7 Plead Guilty in U.S. Foodservice Probe

The men, who were mostly mid-level sales executives or food brokers at small firms in the Midwest and Northeast, have surrendered to federal authorities. They face a maximum of five years in prison and a $250,000 fine when they are sentenced. At the same time, the suppliers settled related civil charges filed by the Securities and Exchange Commission by agreeing to pay $25,000 each.

Each of the men allegedly submitted false letters to Columbia, MD-based U.S. Foodservice's independent auditors, either misrepresenting how much in rebate payments the distributorship earned or how much it was owed by the suppliers, thenewsstoriessaid. U.S. Foodservice and its Dutch parent company, Royal Ahold NV, have faced regulatory scrutiny since February 2003, when word of the scheme came to light.

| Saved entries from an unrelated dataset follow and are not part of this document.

-- ==== Sys2Proof/Machine/Crypto.lean ====
section
/-! DEFINITION. The external functions the spec names: AES-128 (FIPS 197) for the Tumbler of 06 R135, AES-256-XTS (IEEE
1619) for the pages of 11 R255, CRC-32C, and SHA-384 (FIPS 180-4) for digests. Their definitions come from those standards, not from the spec (log 12). -/

namespace Sys2Proof.Machine

/-- The AES S-box as one number, byte x at bits [8x+7:8x]. -/
def aesSboxTable : Nat :=
  0x16BB54B00F2D99416842E6BF0D89A18CDF2855CEE9871E9B948ED9691198F8E19E1DC186B95735610EF6034866B53E708A8BBD4B1F74DDE8C6B4A61C2E2578BA08AE7A65EAF4566CA94ED58D6D37C8E779E4959162ACD3C25C2406490A3A32E0DB0B5EDE14B8EE4688902A22DC4F816073195D643D7EA7C41744975FEC130CCDD2F3FF1021DAB6BCF5389D928F40A351A89F3C507F02F94585334D43FBAAEFD0CF584C4A39BECB6A5BB1FC20ED00D153842FE329B3D63B52A05A6E1B1A2C830975B227EBE28012079A059618C323C7041531D871F1E5A534CCF73F362693FDB7C072A49CAFA2D4ADF04759FA7DC982CA76ABD7FE2B670130C56F6BF27B777C63

def aesSub (x : Nat) : Nat := bitsOf aesSboxTable (8 * x) 8

/-- Doubling in the field of AES. -/
def aesXtime (x : Nat) : Nat := if x < 128 then 2 * x else ((2 * x) ^^^ 0x11B) % 256

def aesRcon : Nat → Nat
  | 0 => 1
  | n + 1 => aesXtime (aesRcon n)

/-- The next 16-byte round key. -/
def aesNextKey (round : Nat) (k : List Nat) : List Nat :=
  let g := fun i => k.getD i 0
  let t := [aesSub (g 13) ^^^ aesRcon round, aesSub (g 14), aesSub (g 15), aesSub (g 12)]
  let w0 := List.zipWith (· ^^^ ·) (k.take 4) t
  let w1 := List.zipWith (· ^^^ ·) ((k.drop 4).take 4) w0
  let w2 := List.zipWith (· ^^^ ·) ((k.drop 8).take 4) w1
  let w3 := List.zipWith (· ^^^ ·) ((k.drop 12).take 4) w2
  w0 ++ w1 ++ w2 ++ w3

/-- SubBytes and ShiftRows of a 16-byte state in column order. -/
def aesSubShift (s : List Nat) : List Nat :=
  [0, 5, 10, 15, 4, 9, 14, 3, 8, 13, 2, 7, 12, 1, 6, 11].map (fun i => aesSub (s.getD i 0))

def aesMixColumn (a b c d : Nat) : List Nat :=
  let x := a ^^^ b ^^^ c ^^^ d
  [a ^^^ x ^^^ aesXtime (a ^^^ b), b ^^^ x ^^^ aesXtime (b ^^^ c), c ^^^ x ^^^ aesXtime (c ^^^ d), d ^^^ x ^^^ aesXtime (d ^^^ a)]

def aesMix (s : List Nat) : List Nat :=
  let g := fun i => s.getD i 0
  aesMixColumn (g 0) (g 1) (g 2) (g 3) ++ aesMixColumn (g 4) (g 5) (g 6) (g 7)
    ++ aesMixColumn (g 8) (g 9) (g 10) (g 11) ++ aesMixColumn (g 12) (g 13) (g 14) (g 15)

/-- `n` full rounds from round number `r`, then the final round. -/
def aesRounds : Nat → Nat → List Nat → List Nat → List Nat
  | 0, r, k, s => List.zipWith (· ^^^ ·) (aesSubShift s) (aesNextKey r k)
  | n + 1, r, k, s =>
    let k' := aesNextKey r k
    aesRounds n (r + 1) k' (List.zipWith (· ^^^ ·) (aesMix (aesSubShift s)) k')

/-- AES-128 encryption of a 16-byte block under a 16-byte key. -/
def aes128 (key block : List Nat) : List Nat := aesRounds 9 0 key (List.zipWith (· ^^^ ·) block key)

/-- The bytes of a 128-bit number, byte i from bits [8i+7:8i]. -/
def bytesOf128 (v : Nat) : List Nat := (List.range 16).map (fun i => bitsOf v (8 * i) 8)

/-! ### AES-256-XTS (11 R254, R255) -/

/-- The 16-byte round key after the consecutive round keys `a` and `b` of AES-256; `i` counts from 0. -/
def aes256NextKey (i : Nat) (a b : List Nat) : List Nat :=
  let g := fun j => b.getD j 0
  let t := if i % 2 = 0 then [aesSub (g 13) ^^^ aesRcon (i / 2), aesSub (g 14), aesSub (g 15), aesSub (g 12)]
    else [aesSub (g 12), aesSub (g 13), aesSub (g 14), aesSub (g 15)]
  let w0 := List.zipWith (· ^^^ ·) (a.take 4) t
  let w1 := List.zipWith (· ^^^ ·) ((a.drop 4).take 4) w0
  let w2 := List.zipWith (· ^^^ ·) ((a.drop 8).take 4) w1
  let w3 := List.zipWith (· ^^^ ·) ((a.drop 12).take 4) w2
  w0 ++ w1 ++ w2 ++ w3

/-- `n` full rounds with the round keys from `b` on, then the final round. -/
def aes256Rounds : Nat → Nat → List Nat → List Nat → List Nat → List Nat
  | 0, _, _, b, s => List.zipWith (· ^^^ ·) (aesSubShift s) b
  | n + 1, i, a, b, s => aes256Rounds n (i + 1) b (aes256NextKey i a b) (List.zipWith (· ^^^ ·) (aesMix (aesSubShift s)) b)

/-- AES-256 encryption of a 16-byte block under a 32-byte key. -/
def aes256 (key block : List Nat) : List Nat :=
  aes256Rounds 13 0 (key.take 16) (key.drop 16) (List.zipWith (· ^^^ ·) block (key.take 16))

/-- The number whose little-endian bytes are a list. -/
def natOfBytes (bs : List Nat) : Nat := bs.foldr (fun b a => b + 256 * a) 0

/-- Multiplication by the primitive element in the field of XTS, on a 128-bit little-endian number. -/
def xtsDouble (t : Nat) : Nat := if t < 2 ^ 127 then 2 * t else (2 * t) % 2 ^ 128 ^^^ 0x87

/-- XTS over `n` blocks from the tweak value `t`, under the first key. -/
def xtsBlocks (key : List Nat) : Nat → Nat → List Nat → List Nat
  | 0, _, _ => []
  | n + 1, t, bs =>
    let m := bytesOf128 t
    List.zipWith (· ^^^ ·) (aes256 key (List.zipWith (· ^^^ ·) (bs.take 16) m)) m ++ xtsBlocks key n (xtsDouble t) (bs.drop 16)

/-- AES-256-XTS of a data unit of whole blocks (R255). The 512-bit key holds the data key in its first 32 bytes and the tweak
key in the other 32. -/
def xtsEncrypt (key tweak : Nat) (bs : List Nat) : List Nat :=
  let k := (List.range 64).map fun i => bitsOf key (8 * i) 8
  xtsBlocks (k.take 32) (bs.length / 16) (natOfBytes (aes256 (k.drop 32) (bytesOf128 tweak))) bs

/-- What a Tumbler value is drawn for (Table 6.7). -/
inductive Purp where
  | rounding | dropout | rand | update
  deriving DecidableEq, Repr

def Purp.code : Purp → Nat
  | .rounding => 0
  | .dropout => 1
  | .rand => 2
  | .update => 3

/-- The counter block of Table 6.7: element block, purpose, bits [95:80] and the step. -/
def tumblerCounter (blk : Nat) (purp : Purp) (tid step : Nat) : Nat :=
  blk % 2 ^ 32 + purp.code <<< 72 + (tid % 2 ^ 16) <<< 80 + (step % 2 ^ 32) <<< 96

/-- The 16-bit Tumbler value of element `j` (R135); `j` counts modulo 2^32. -/
def tumbler (seed : BitVec 128) (step : Nat) (purp : Purp) (tid j : Nat) : Nat :=
  let j := j % 2 ^ 32
  let out := aes128 (bytesOf128 seed.toNat) (bytesOf128 (tumblerCounter (j / 8) purp tid step))
  let k := j % 8
  out.getD (2 * k) 0 + 256 * out.getD (2 * k + 1) 0

/-! ### CRC-32C -/

def crc32cBit (c : Nat) : Nat := if c % 2 = 1 then (c / 2) ^^^ 0x82F63B78 else c / 2

def crc32cByte (c : Nat) (b : Byte) : Nat :=
  crc32cBit (crc32cBit (crc32cBit (crc32cBit (crc32cBit (crc32cBit (crc32cBit (crc32cBit (c ^^^ b.toNat))))))))

/-- CRC-32C (polynomial 0x1EDC6F41 reflected, initial and final complement). -/
def crc32c (bs : List Byte) : Nat := (bs.foldl crc32cByte 0xFFFFFFFF) ^^^ 0xFFFFFFFF

/-! ### SHA-384 -/

def sha512K : List (BitVec 64) :=
  [0x428A2F98D728AE22, 0x7137449123EF65CD, 0xB5C0FBCFEC4D3B2F, 0xE9B5DBA58189DBBC,
   0x3956C25BF348B538, 0x59F111F1B605D019, 0x923F82A4AF194F9B, 0xAB1C5ED5DA6D8118,
   0xD807AA98A3030242, 0x12835B0145706FBE, 0x243185BE4EE4B28C, 0x550C7DC3D5FFB4E2,
   0x72BE5D74F27B896F, 0x80DEB1FE3B1696B1, 0x9BDC06A725C71235, 0xC19BF174CF692694,
   0xE49B69C19EF14AD2, 0xEFBE4786384F25E3, 0x0FC19DC68B8CD5B5, 0x240CA1CC77AC9C65] ++
  [0x2DE92C6F592B0275, 0x4A7484AA6EA6E483, 0x5CB0A9DCBD41FBD4, 0x76F988DA831153B5,
   0x983E5152EE66DFAB, 0xA831C66D2DB43210, 0xB00327C898FB213F, 0xBF597FC7BEEF0EE4,
   0xC6E00BF33DA88FC2, 0xD5A79147930AA725, 0x06CA6351E003826F, 0x142929670A0E6E70,
   0x27B70A8546D22FFC, 0x2E1B21385C26C926, 0x4D2C6DFC5AC42AED, 0x53380D139D95B3DF,
   0x650A73548BAF63DE, 0x766A0ABB3C77B2A8, 0x81C2C92E47EDAEE6, 0x92722C851482353B] ++
  [0xA2BFE8A14CF10364, 0xA81A664BBC423001, 0xC24B8B70D0F89791, 0xC76C51A30654BE30,
   0xD192E819D6EF5218, 0xD69906245565A910, 0xF40E35855771202A, 0x106AA07032BBD1B8,
   0x19A4C116B8D2D0C8, 0x1E376C085141AB53, 0x2748774CDF8EEB99, 0x34B0BCB5E19B48A8,
   0x391C0CB3C5C95A63, 0x4ED8AA4AE3418ACB, 0x5B9CCA4F7763E373, 0x682E6FF3D6B2B8A3,
   0x748F82EE5DEFB2FC, 0x78A5636F43172F60, 0x84C87814A1F0AB72, 0x8CC702081A6439EC] ++
  [0x90BEFFFA23631E28, 0xA4506CEBDE82BDE9, 0xBEF9A3F7B2C67915, 0xC67178F2E372532B,
   0xCA273ECEEA26619C, 0xD186B8C721C0C207, 0xEADA7DD6CDE0EB1E, 0xF57D4F7FEE6ED178,
   0x06F067AA72176FBA, 0x0A637DC5A2C898A6, 0x113F9804BEF90DAE, 0x1B710B35131C471B,
   0x28DB77F523047D84, 0x32CAAB7B40C72493, 0x3C9EBE0A15C9BEBC, 0x431D67C49C100D4C,
   0x4CC5D4BECB3E42B6, 0x597F299CFC657E2A, 0x5FCB6FAB3AD6FAEC, 0x6C44198C4A475817]

def sha384Init : List (BitVec 64) :=
  [0xCBBB9D5DC1059ED8, 0x629A292A367CD507, 0x9159015A3070DD17, 0x152FECD8F70E5939,
   0x67332667FFC00B31, 0x8EB44A8768581511, 0xDB0C2E0D64F98FA7, 0x47B5481DBEFA4FA4]

/-- The big-endian bytes of a number. -/
def bytesBE (n v : Nat) : List Byte := (bytesLE n v).reverse

/-- The big-endian 64-bit words of a byte list. -/
def wordsBE : Nat → List Byte → List (BitVec 64)
  | 0, _ => []
  | n + 1, bs => BitVec.ofNat 64 (natLE (bs.take 8).reverse) :: wordsBE n (bs.drop 8)

/-- Extend the message schedule; `w` holds the schedule newest word first. -/
def shaExtend : Nat → List (BitVec 64) → List (BitVec 64)
  | 0, w => w
  | n + 1, w =>
    let g := fun i => w.getD i 0
    let s0 := (g 14).rotateRight 1 ^^^ (g 14).rotateRight 8 ^^^ ((g 14) >>> 7)
    let s1 := (g 1).rotateRight 19 ^^^ (g 1).rotateRight 61 ^^^ ((g 1) >>> 6)
    shaExtend n ((g 15 + s0 + g 6 + s1) :: w)

def shaRound (st : List (BitVec 64)) (kw : BitVec 64 × BitVec 64) : List (BitVec 64) :=
  let g := fun i => st.getD i 0
  let a := g 0
  let e := g 4
  let s1 := e.rotateRight 14 ^^^ e.rotateRight 18 ^^^ e.rotateRight 41
  let ch := (e &&& g 5) ^^^ (~~~e &&& g 6)
  let t1 := g 7 + s1 + ch + kw.1 + kw.2
  let s0 := a.rotateRight 28 ^^^ a.rotateRight 34 ^^^ a.rotateRight 39
  let mj := (a &&& g 1) ^^^ (a &&& g 2) ^^^ (g 1 &&& g 2)
  [t1 + s0 + mj, a, g 1, g 2, g 3 + t1, e, g 5, g 6]

def shaBlock (h : List (BitVec 64)) (blk : List Byte) : List (BitVec 64) :=
  let w := (shaExtend 64 (wordsBE 16 blk).reverse).reverse
  List.zipWith (· + ·) h ((sha512K.zip w).foldl shaRound h)

def shaBlocks : Nat → List (BitVec 64) → List Byte → List (BitVec 64)
  | 0, h, _ => h
  | n + 1, h, bs => shaBlocks n (shaBlock h (bs.take 128)) (bs.drop 128)

/-- SHA-384 of a byte list, 48 bytes. -/
def sha384 (bs : List Byte) : List Byte :=
  let pad := bs ++ [0x80#8] ++ List.replicate ((239 - bs.length % 128) % 128) 0#8 ++ bytesBE 16 (8 * bs.length)
  ((shaBlocks (pad.length / 128) sha384Init pad).take 6).flatMap (fun w => bytesBE 8 w.toNat)

end Sys2Proof.Machine
end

The incident not only rocked U.S. Foodservice and Ahold but also compelled the supply chain to look at its promotional allowances accounting practices.

The guilty pleas marked the first public action in the case since January, when federal prosecutors in New York charged nine other vendors with criminal misbehavior.

Former U.S. Foodservice marketing executive Mark P. Kaiser and onetime leading attoryney Michael J. Resnick are expected to face trial next February on conspiracy, securities fraud, and false filings charges stemming from the rebate inflation. They have pleaded not guilty.